Sweden is one of very few countries that does not collect detailed statistics on the race or ethnic origin of its population. This needs to change, argues David Crouch.


In the first week of November, the United Nations sent three of its top experts on racism to Sweden on a five-day visit to meet officials and immigrants, and to examine how the country tackles race discrimination.

The group was led by Justice Yvonne Mokgoro, a US-educated lawyer appointed by Nelson Mandela to South Africa’s constitutional court after the fall of apartheid. The group included Tracie Keesee, a veteran US policewoman and deputy commissioner for equity and inclusion at the New York Police Department, and Professor Juan Méndez, a leading Argentinian human rights lawyer.


Together they make up the UN’s Racial Justice Body, set up to promote “transformative change for racial justice and equality”. They had meetings and conducted interviews in Stockholm, Malmö, and Lund from October 31 to November 4.

One could be forgiven for thinking that such a high-level visit, so soon after the country had elected a government backed by the far right, might have attracted some attention. But the Swedish media has been largely silent. 

The expert group was critical of the police, pointing to low levels of trust towards them in predominantly immigrant areas of Swedish cities. But they were also “deeply concerned” by Sweden’s failure to collect statistics broken down according to ethnicity. 

“The collection, publication and analysis of data disaggregated by race or ethnic origin in all aspects of life, especially regarding interactions with law enforcement and the criminal justice system, is an essential element for designing and assessing responses to systemic racism,” Yvonne Mokgoro said. “Sweden needs to collect and use this data to fight systemic racism.”

This statement by the UN expert group is not new. The European Commission against Racism and Intolerance has repeatedly (most recently in 2018) recommended that Sweden collect data in various fields broken down into categories such as religion, language, nationality and national or ethnic origin. A UN working group of experts on people of African descent recommended in 2014 that Sweden start to collect data disaggregated on the basis of race and ethnicity. 

Sweden is one of very few countries that does not collect detailed statistics on its immigrant population. This means the Swedish government does not have any statistics at all on, for example, the percentage of inhabitants identifying themselves as Muslim, black, Asian or Latino. Consequently, there are no statistics whatsoever on, for example, how black Swedes are faring on the labour market, the median income level among Swedish Muslims, and so on.

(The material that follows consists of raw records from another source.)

/-! ## Inputs and rings -/

/-- A frame start on an input, whatever its loop selection; a FRAME_START of a connector that the input takes its frames from is one, after its time.
It truncates a frame in progress, which completes as invalid first: it is counted, its slot is freed, and nothing else changes. In PRESENT the capture frame count rises and the lowest-numbered FREE slot is filled, or the frame is dropped and counted; else no slot is asked for. -/
def Obligations.FrameStartAsksForASlot : Prop :=
  ∀ (s : State) (i : InputIx),
    let f := s.fronts.get i
    let count := fun kind : CounterKind =>
      if f.counterKind = kind then (if f.count < 65535 then f.count + 1 else 65535) else f.count
    let countOver := fun kind : CounterKind => f.countOver || (f.counterKind == kind && decide (65535 ≤ f.count))
    (∀ wait, f.loop = none → exec (.frameStart i wait) s = .next ((s.elapse wait).frameStart i)) ∧
    (∀ x, f.frame = some x →
      let v := s.completeInvalid i
      s.frameStart i = v.frameStart i ∧ v = { s with fronts := v.fronts, rings := v.rings } ∧
        v.fronts.get i =
          { f with frame := none, count := count .invalidFrames, countOver := countOver .invalidFrames } ∧
        (x.slot = none → v.rings = s.rings) ∧
        (∀ n, x.slot = some n →
          v.rings = s.rings.set i { s.rings.get i with slots := (s.rings.get i).slots.set n Slot.free }) ∧
        ∀ j, j ≠ i → v.fronts.get j = s.fronts.get j) ∧
    (f.frame = none →
      let t := s.frameStart i
      let seq := (f.captureCount + 1) % 65536
      let begun := fun (g : FrontEnd) (slot : Option SlotIx) =>
        { g with
          prevStart := some s.clock
          frame := some
            { start := s.clock, period := f.prevStart.map fun p => s.clock - p, firstWidth := none, lines := 0
              lineError := false, startedPresent := decide (f.monitor = .present), slot := slot } }
      t = { s with fronts := t.fronts, rings := t.rings } ∧ (∀ j, j ≠ i → t.fronts.get j = s.fronts.get j) ∧
      (f.monitor ≠ .present → t.fronts.get i = begun f none ∧ t.rings = s.rings) ∧
      (∀ n, f.monitor = .present → (s.rings.get i).slots.lowest (fun x => x.state == .free) = some n →
        t.fronts.get i = begun { f with captureCount := seq } (some n) ∧
        t.rings = s.rings.set i { s.rings.get i with
          slots := (s.rings.get i).slots.set n
            { state := .filling, seq := seq, width := 0, height := 0, readers := 0, lines := [] } }) ∧
      (f.monitor = .present → (∀ n, ((s.rings.get i).slots.get n).state ≠ .free) →
        t.fronts.get i =
          begun { f with captureCount := seq, count := count .drops, countOver := countOver .drops } none ∧
        t.rings = s.rings))

/-- A line or a frame end outside a frame is disregarded. An active line of a frame in progress is counted, held against the width of the frame's first line, written into the frame's slot, and judged by the checker at its row.
This holds whatever the loop selection; an ACTIVE_LINE and a FRAME_END of a connector that the input takes its frames from are such a line and such an end. -/
def Obligations.ActiveLineIsJudgedAndWritten : Prop :=
  ∀ (s : State) (i : InputIx) (pixels : List Colour),
    let f := s.fronts.get i
    (f.loop = none → exec (.activeLine i pixels) s = .next (s.activeLine i pixels) ∧
      ∀ audio, exec (.frameEnd i audio) s = .next (s.frameEnd i audio)) ∧
    (f.frame = none → s.activeLine i pixels = s ∧ ∀ audio, s.frameEnd i audio = s) ∧
    ∀ x, f.frame = some x →
    let first := x.firstWidth.getD pixels.length
    let counts : Bool := f.counterKind == .lineErrors && decide (pixels.length ≠ first)
    let t := s.activeLine i pixels
    let u := { s with rings := t.rings, fronts := s.fronts.set i { f with
      frame := some { x with
        firstWidth := some first, lines := x.lines + 1, lineError := x.lineError || decide (pixels.length ≠ first) }
      count := if counts then (if f.count < 65535 then f.count + 1 else 65535) else f.count
      countOver := f.countOver || (counts && decide (65535 ≤ f.count)) } }
    t = u.checkLine i (rampLine x.lines pixels) ∧ (x.slot = none → t.rings = s.rings) ∧
    ∀ n, x.slot = some n →
      t.rings = s.rings.set i { s.rings.get i with
        slots := (s.rings.get i).slots.set n
          { (s.rings.get i).slots.get n with lines := ((s.rings.get i).slots.get n).lines ++ [pixels] } }
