-- ==== Sys2Proof/Laws/Events.lean ====
section
/-! SUPPORT. What raising an event can do: it changes the event state of the links and nothing else. -/

namespace Sys2Proof.Machine

/-- `t` is `s` but for the event states of the two links. -/
def OnlyEvents (s t : State) : Prop :=
  t = { s with linkA := { s.linkA with events := t.linkA.events }, linkB := { s.linkB with events := t.linkB.events } }

theorem OnlyEvents.refl (s : State) : OnlyEvents s s := rfl

theorem OnlyEvents.trans {s t u : State} (h : OnlyEvents s t) (k : OnlyEvents t u) : OnlyEvents s u := by
  unfold OnlyEvents at h k ⊢
  rw [k, h]

theorem OnlyEvents.raise (s : State) (l : Link) (k : EventKind) (index : Option Nat) : OnlyEvents s (s.raise l k index) := by
  cases l <;> rfl

theorem OnlyEvents.raiseBoth (s : State) (k : EventKind) (index : Option Nat) : OnlyEvents s (s.raiseBoth k index) :=
  (OnlyEvents.raise s .a k index).trans (OnlyEvents.raise _ .b k index)

theorem OnlyEvents.raiseInputState (s : State) (i : InputIx) (now : MonitorState) : OnlyEvents s (s.raiseInputState i now) := by
  have one (t : State) (l : Link) : OnlyEvents t (t.raiseInputStateOn l i now) := by
    unfold State.raiseInputStateOn
    split
    · exact OnlyEvents.raise _ _ _ _
    · exact OnlyEvents.refl _
  exact (one s .a).trans (one _ .b)

theorem OnlyEvents.raiseCheckSync (s : State) (i : InputIx) (loss : Bool) : OnlyEvents s (s.raiseCheckSync i loss) := by
  have one (t : State) (l : Link) : OnlyEvents t (t.raiseCheckSyncOn l i loss) := by
    unfold State.raiseCheckSyncOn
    split
    · exact OnlyEvents.raise _ _ _ _
    · exact OnlyEvents.refl _
  exact (one s .a).trans (one _ .b)

theorem OnlyEvents.raiseAnnounce (s : State) (start : Bool) : OnlyEvents s (s.raiseAnnounce start) := by
  have one (t : State) (l : Link) : OnlyEvents t (t.raiseAnnounceOn l start) := by
    unfold State.raiseAnnounceOn
    split
    · exact OnlyEvents.raise _ _ _ _
    · exact OnlyEvents.refl _
  exact (one s .a).trans (one _ .b)

/-- What every step of a walk over a list keeps, the walk keeps. -/
theorem OnlyEvents.foldl {α : Type} {f : State → α → State} (h : ∀ s a, OnlyEvents s (f s a)) (xs : List α) (s : State) :
    OnlyEvents s (xs.foldl f s) := by
  induction xs generalizing s with
  | nil => exact OnlyEvents.refl s
  | cons a xs ih => exact (h s a).trans (ih _)

section Fields
variable {s t : State} (h : OnlyEvents s t)
include h

theorem OnlyEvents.clock : t.clock = s.clock := by rw [h]
theorem OnlyEvents.rank : t.rank = s.rank := by rw [h]
theorem OnlyEvents.staged : t.staged = s.staged := by rw [h]
theorem OnlyEvents.comps : t.comps = s.comps := by rw [h]
theorem OnlyEvents.pool : t.pool = s.pool := by rw [h]
theorem OnlyEvents.fronts : t.fronts = s.fronts := by rw [h]
theorem OnlyEvents.rings : t.rings = s.rings := by rw [h]
theorem OnlyEvents.marker : t.marker = s.marker := by rw [h]
theorem OnlyEvents.pins : t.pins = s.pins := by rw [h]
theorem OnlyEvents.holds : t.holds = s.holds := by rw [h]
theorem OnlyEvents.zones : t.zones = s.zones := by rw [h]
theorem OnlyEvents.detector : t.detector = s.detector := by rw [h]
theorem OnlyEvents.pending : t.pending = s.pending := by rw [h]

/-- All of a link but its event state. -/
theorem OnlyEvents.link (l : Link) : t.link l = { s.link l with events := (t.link l).events } := by
  cases l
  · exact congrArg State.linkA h
  · exact congrArg State.linkB h

end Fields

/-- A raise that the edge mode lets through sets the latch of its kind (R172). -/
theorem latch_set (e : EventState) (k : EventKind) (index : Option Nat) : (e.latch k index).latches.get k.ix = true := by
  simp [EventState.latch]

/-- A raise leaves the latches of the other kinds (R172). -/
theorem latch_other (e : EventState) {k j : EventKind} (index : Option Nat) (h : k.ix ≠ j.ix) :
    (e.latch k index).latches.get j.ix = e.latches.get j.ix := by
  simp [EventState.latch, Table.get_set_of_ne _ _ h]

/-- A raise leaves the enables (R172). -/
@[simp] theorem enables_latch (e : EventState) (k : EventKind) (index : Option Nat) : (e.latch k index).enables = e.enables := rfl

/-- With every latch clear the attention line is released (R175, R176). -/
theorem attention_clearLatches (e : EventState) : e.clearLatches.attention = false := by
  simp [EventState.attention, EventState.clearLatches]

end Sys2Proof.Machine
end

The OECD, along with many academics, calls this the “colour-blind” approach to combatting racism. Historically, the colour-blind approach arose in Sweden after the horrors of Nazism shocked the country out of its shameful support for race biology

But Sweden went further than this. In denying – correctly – that there is any scientific basis for notions of racial difference, the country made the very word "race" taboo. In 2008, the term was eliminated from Sweden’s anti-discrimination laws, despite strong criticism of this change from the UN, the Council of Europe and the EU. 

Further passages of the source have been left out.